最近、高速鉄道KTXのソウル~安東区間が開通したというニュースがあった。これで安東(アンドン)の北に隣接する故郷、栄州(ヨンジュ)まで1時間40分で行けるようになった。60余年前の寒い冬の日、1955年当時13歳の貧しい田舎の少年だった私は、栄州駅から生まれて初めて一人で汽車に乗った。朝早く乗り込んだ鈍行列車は、見知らぬ数多くの駅を通り過ぎ、あたりが暗くなる頃にようやく終着駅のソウルに到着した。
今やその遥かなる道のりをわずか1時間ちょっとで行けるようになった、何と大きな変化であり発展だろうか。しかし、この新しい交通手段の利便さと安楽さと速度に対する驚きと嬉しさの片隅には、過ぎ去った歳月のスローな人間臭い風景への懐かしさが沈殿している。
© Ahn Hong-beom
少年の最初の汽車旅行は恐ろしさと同時に、物珍しさで胸が躍った。隣の席に座ったおじさんからは「何をしに? どこへ行くのか?」とたずねられ、中学の入学試験を受けにソウルに行くんだと胸を張って答えたものだ。客車の中は座席も通路も人でいっぱいだった。汽車がトンネル内に入ると客室の中が真っ暗になり、すぐにまた明るくなった。そして機関車が吐き出す黒い煙とその響きが開いた窓から飛び込んできた。
小さな田舎の駅に汽車が停車する。私に茹で卵をくれた前の座席のおばさんは、よだれを垂らして寝込んでいたのにパッと飛び起き、そそくさと荷物をまとめた。汽車から降りたおばさんと一緒に制服姿の幼い少年の後ろ姿が遠くに消えていった無人駅……。風に揺れるコスモスの花がどこまでも続いていた花壇……。そんな片田舎の駅の風景は、私の汽車の旅に欠かせないものだった。
今や高速鉄道KTXは、そんな小さな駅には見向きもせず無心に通り過ぎていくだろう。いや多くの田舎の駅はすでにその機能を失い、だいぶ前に廃駅となって撤去されてしまった。
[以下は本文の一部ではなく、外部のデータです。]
-- ==== Sys2Proof/Machine/Dispatch.lean ====
section
/-! DEFINITION. Which meaning each command has. -/

namespace Sys2Proof.Machine
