-- ==== Sys2Proof/Certificates/Slice0/Obligations.lean ====
section
/-! DEFINITION. The statements for the provers. -/

open Sys2Proof Sys2Proof.Machine

/-- The commands wait first in, first out: a step takes the one at the front, and answers what that command's effect is on the state with
  the rest of the queue. (How commands come is the model's own choice, notes/assumptions/1.md.) -/
def Obligations.StepRunsTheFrontCommand : Prop :=
  ∀ (s : State) (c : Instr) (rest : List Instr), s.pending = c :: rest → step s = exec c { s with pending := rest }

/-- When no command waits, a step is one fabric tick: FTC advances by its 32 units of 0.25 ns (R120), the model's clock with it,
  throttle_ticks counts the tick while a throttle is in force (R548), and nothing else changes. That an idle step is a tick is the
  model's choice (notes/assumptions/2.md). -/
def Obligations.IdleStepIsATick : Prop :=
  ∀ s : State, s.pending = [] → ∃ t, step s = .next t ∧ t.now = s.now + 32 ∧ t.ftc = (s.ftc + 32) % 2 ^ 64 ∧
    Keeps [.now, .ftc, .dict] s t ∧ (s.throttled = false → t.dict = s.dict)

/-- Every command, in every state, answers a next state, and so does every step: what the manual refuses is answered with a STATUS, and
  nothing ends a run. -/
def Obligations.EveryCommandAnswers : Prop :=
  (∀ (c : Instr) (s : State), ∃ t, exec c s = .next t) ∧ ∀ s : State, Completes s

/-- After reset nothing waits, FTC is 0, the package runs, every store and both memories have their canonical form, no wait is pending,
  the logs are empty, and no dictionary object holds another value than its default (R16). -/
def Obligations.ResetIsCanonical : Prop :=
  State.reset.pending = [] ∧ State.reset.ftc = 0 ∧ State.reset.power.package = .running ∧ State.reset.dict = [] ∧
    BytesCanonical State.reset ∧ ControlStoresCanonical State.reset ∧ FabricStoresCanonical State.reset ∧
    PoolStoresCanonical State.reset ∧ PackageStoresCanonical State.reset ∧ State.reset.remote.waits = [] ∧
    State.reset.faults.log = [] ∧ State.reset.sec.clearLog = [] ∧ State.reset.mgmt.eventLog = []

/-- The bytes of the pool and of engine SRAM are listed by rising offset, and no listed byte is zero: every step keeps that, from every
  state that has it. So equal memories are equal data. -/
def Obligations.BytesStayCanonical : Prop :=
  ∀ s t : State, BytesCanonical s → step s = .next t → BytesCanonical t

/-- Registers, queue contexts, sync objects, endpoints, plan slots, Florets and jobs are listed by rising number, without an entry equal
  to its reset value: every step keeps that, from every state that has it. -/
def Obligations.ControlStoresStayCanonical : Prop :=
  ∀ s t : State, ControlStoresCanonical s → step s = .next t → ControlStoresCanonical t

/-- Frames, queues and credits of the switch, groups, buckets, Weirs, shapers, gates and ports are listed by rising number, without an
  entry equal to its reset value: every step keeps that, from every state that has it. -/
def Obligations.FabricStoresStayCanonical : Prop :=
  ∀ s t : State, FabricStoresCanonical s → step s = .next t → FabricStoresCanonical t

/-- Partitions, channels, KV stores, what a session has written, windows, directory entries, agents, streams and vector indexes are
  listed by rising number, without an entry equal to its reset value: every step keeps that, from every state that has it. -/
def Obligations.PoolStoresStayCanonical : Prop :=
  ∀ s t : State, PoolStoresCanonical s → step s = .next t → PoolStoresCanonical t

/-- Tenants, binds, key slots, firmware banks, the staging flash, mailboxes' vectors, units, clocks, scheduled faults and commit slots
  are listed by rising number, without an entry equal to its reset value: every step keeps that, from every state that has it. -/
def Obligations.PackageStoresStayCanonical : Prop :=
  ∀ s t : State, PackageStoresCanonical s → step s = .next t → PackageStoresCanonical t

/-- What is fused, strapped and plugged into the package is the same after every step, whatever command it runs. -/
def Obligations.ChipNeverChanges : Prop :=
  ∀ s t : State, step s = .next t → t.chip = s.chip

/-- The clock from which every deadline runs never goes back over a step, resets included; the queue loses at most its front. The clock
  is the model's own field (notes/assumptions/3.md). -/
def Obligations.ClockNeverRunsBack : Prop :=
  ∀ s t : State, step s = .next t → s.now ≤ t.now ∧ t.pending = s.pending.tail

/-- The clear log and the event log hold at most 4,096 records and the fault log at most 1,024, from every state in which they do, over
  every step. -/
def Obligations.LogsStayBounded : Prop :=
  ∀ s t : State, s.sec.clearLog.length ≤ 4096 ∧ s.mgmt.eventLog.length ≤ 4096 ∧ s.faults.log.length ≤ 1024 → step s = .next t →
    t.sec.clearLog.length ≤ 4096 ∧ t.mgmt.eventLog.length ≤ 4096 ∧ t.faults.log.length ≤ 1024

/-- Every step keeps the number of pending waits within 32,768. A WAIT that its other rules let through and that finds the table full is
  answered with DISP REFUSED, STATUS E_NOSPACE and REASON CAPACITY, and no wait joins the table. -/
def Obligations.WaitTableHolds : Prop :=
  (∀ s t : State, s.remote.waits.length ≤ 32768 → step s = .next t → t.remote.waits.length ≤ 32768) ∧
  (∀ (s : State) (o : Operation), Arrives s o 0xFC → o.req.posted = false → addressBad { o with op := 8 } = none →
    s.syncOpen (addrOffset o.req.target / 64) o.req.issuer = true → addrOffset o.req.target % 64 = 0 →
    32768 ≤ s.remote.waits.length →
    Gives (.wait o) s (fun t =>
      Answered t o.req 8 (fun r => decide (r.disp = .refused ∧ r.status = .nospace ∧ r.reason = .capacity)) = true ∧
      t.remote.waits.length ≤ s.remote.waits.length ∧ Keeps [.remote, .dict, .csr, .freeCounter] s t))

/-- An ATOMIC or a FETCH_OP that reaches this package with a defined operator is answered with DISP REFUSED and E_PARAM, and stores
  nothing, when it is CAS in an ATOMIC, FADD with SIZE 1, any operator but ADD, SWAP and CAS on REGION 0x3, or SIZE 0 on REGION 0x3. -/
def Obligations.OperatorCombinationsAreRefused : Prop :=
  (∀ (s : State) (o : Operation), Arrives s o 0xE0 → addrRegion o.req.target < 7 → o.req.md.toNat % 16 < 11 →
    (o.req.md.toNat % 16 = 9 ∨ (o.req.md.toNat % 16 = 10 ∧ o.req.md.getLsbD 4 = true) ∨
      (addrRegion o.req.target = 3 ∧ o.req.md.toNat % 16 ≠ 0 ∧ o.req.md.toNat % 16 ≠ 8) ∨
      (addrRegion o.req.target = 3 ∧ o.req.md.getLsbD 4 = false)) →
    Gives (.atomic o) s (fun t => Answered t o.req 3 (fun r => decide (r.disp = .refused ∧ r.status = .param)) = true ∧
      NoStore s t ∧ Keeps [.remote, .dict, .csr, .freeCounter] s t ∧ (NoneWaits s → t.remote.syncs = s.remote.syncs))) ∧
  (∀ (s : State) (o : Operation), Arrives s o 0xE0 → addrRegion o.req.target < 7 → o.req.md.toNat % 16 < 11 →
    ((o.req.md.toNat % 16 = 10 ∧ o.req.md.getLsbD 4 = true) ∨
      (addrRegion o.req.target = 3 ∧ o.req.md.toNat % 16 ≠ 0 ∧ o.req.md.toNat % 16 ≠ 8 ∧ o.req.md.toNat % 16 ≠ 9) ∨
      (addrRegion o.req.target = 3 ∧ o.req.md.getLsbD 4 = false)) →
    Gives (.fetchOp o) s (fun t => Answered t o.req 4 (fun r => decide (r.disp = .refused ∧ r.status = .param)) = true ∧
      NoStore s t ∧ Keeps [.remote, .dict, .csr, .freeCounter] s t ∧ (NoneWaits s → t.remote.syncs = s.remote.syncs)))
あるいは廃駅となった駅舎をカフェ、スナック、ミニ博物館に改造して、人々が思い出に浸る観光商品になっているかだ。
真夜中に目を覚ました私は、時に幼い少年の自分をそのうら寂しい無人駅の闇の中に座らせてみる。そして過ぎ去った人生を追憶し、無人駅の待合室に明かりを灯して、小説家グァク・ジェグ(郭在九)の詩集『沙平駅で』を口ずさむ。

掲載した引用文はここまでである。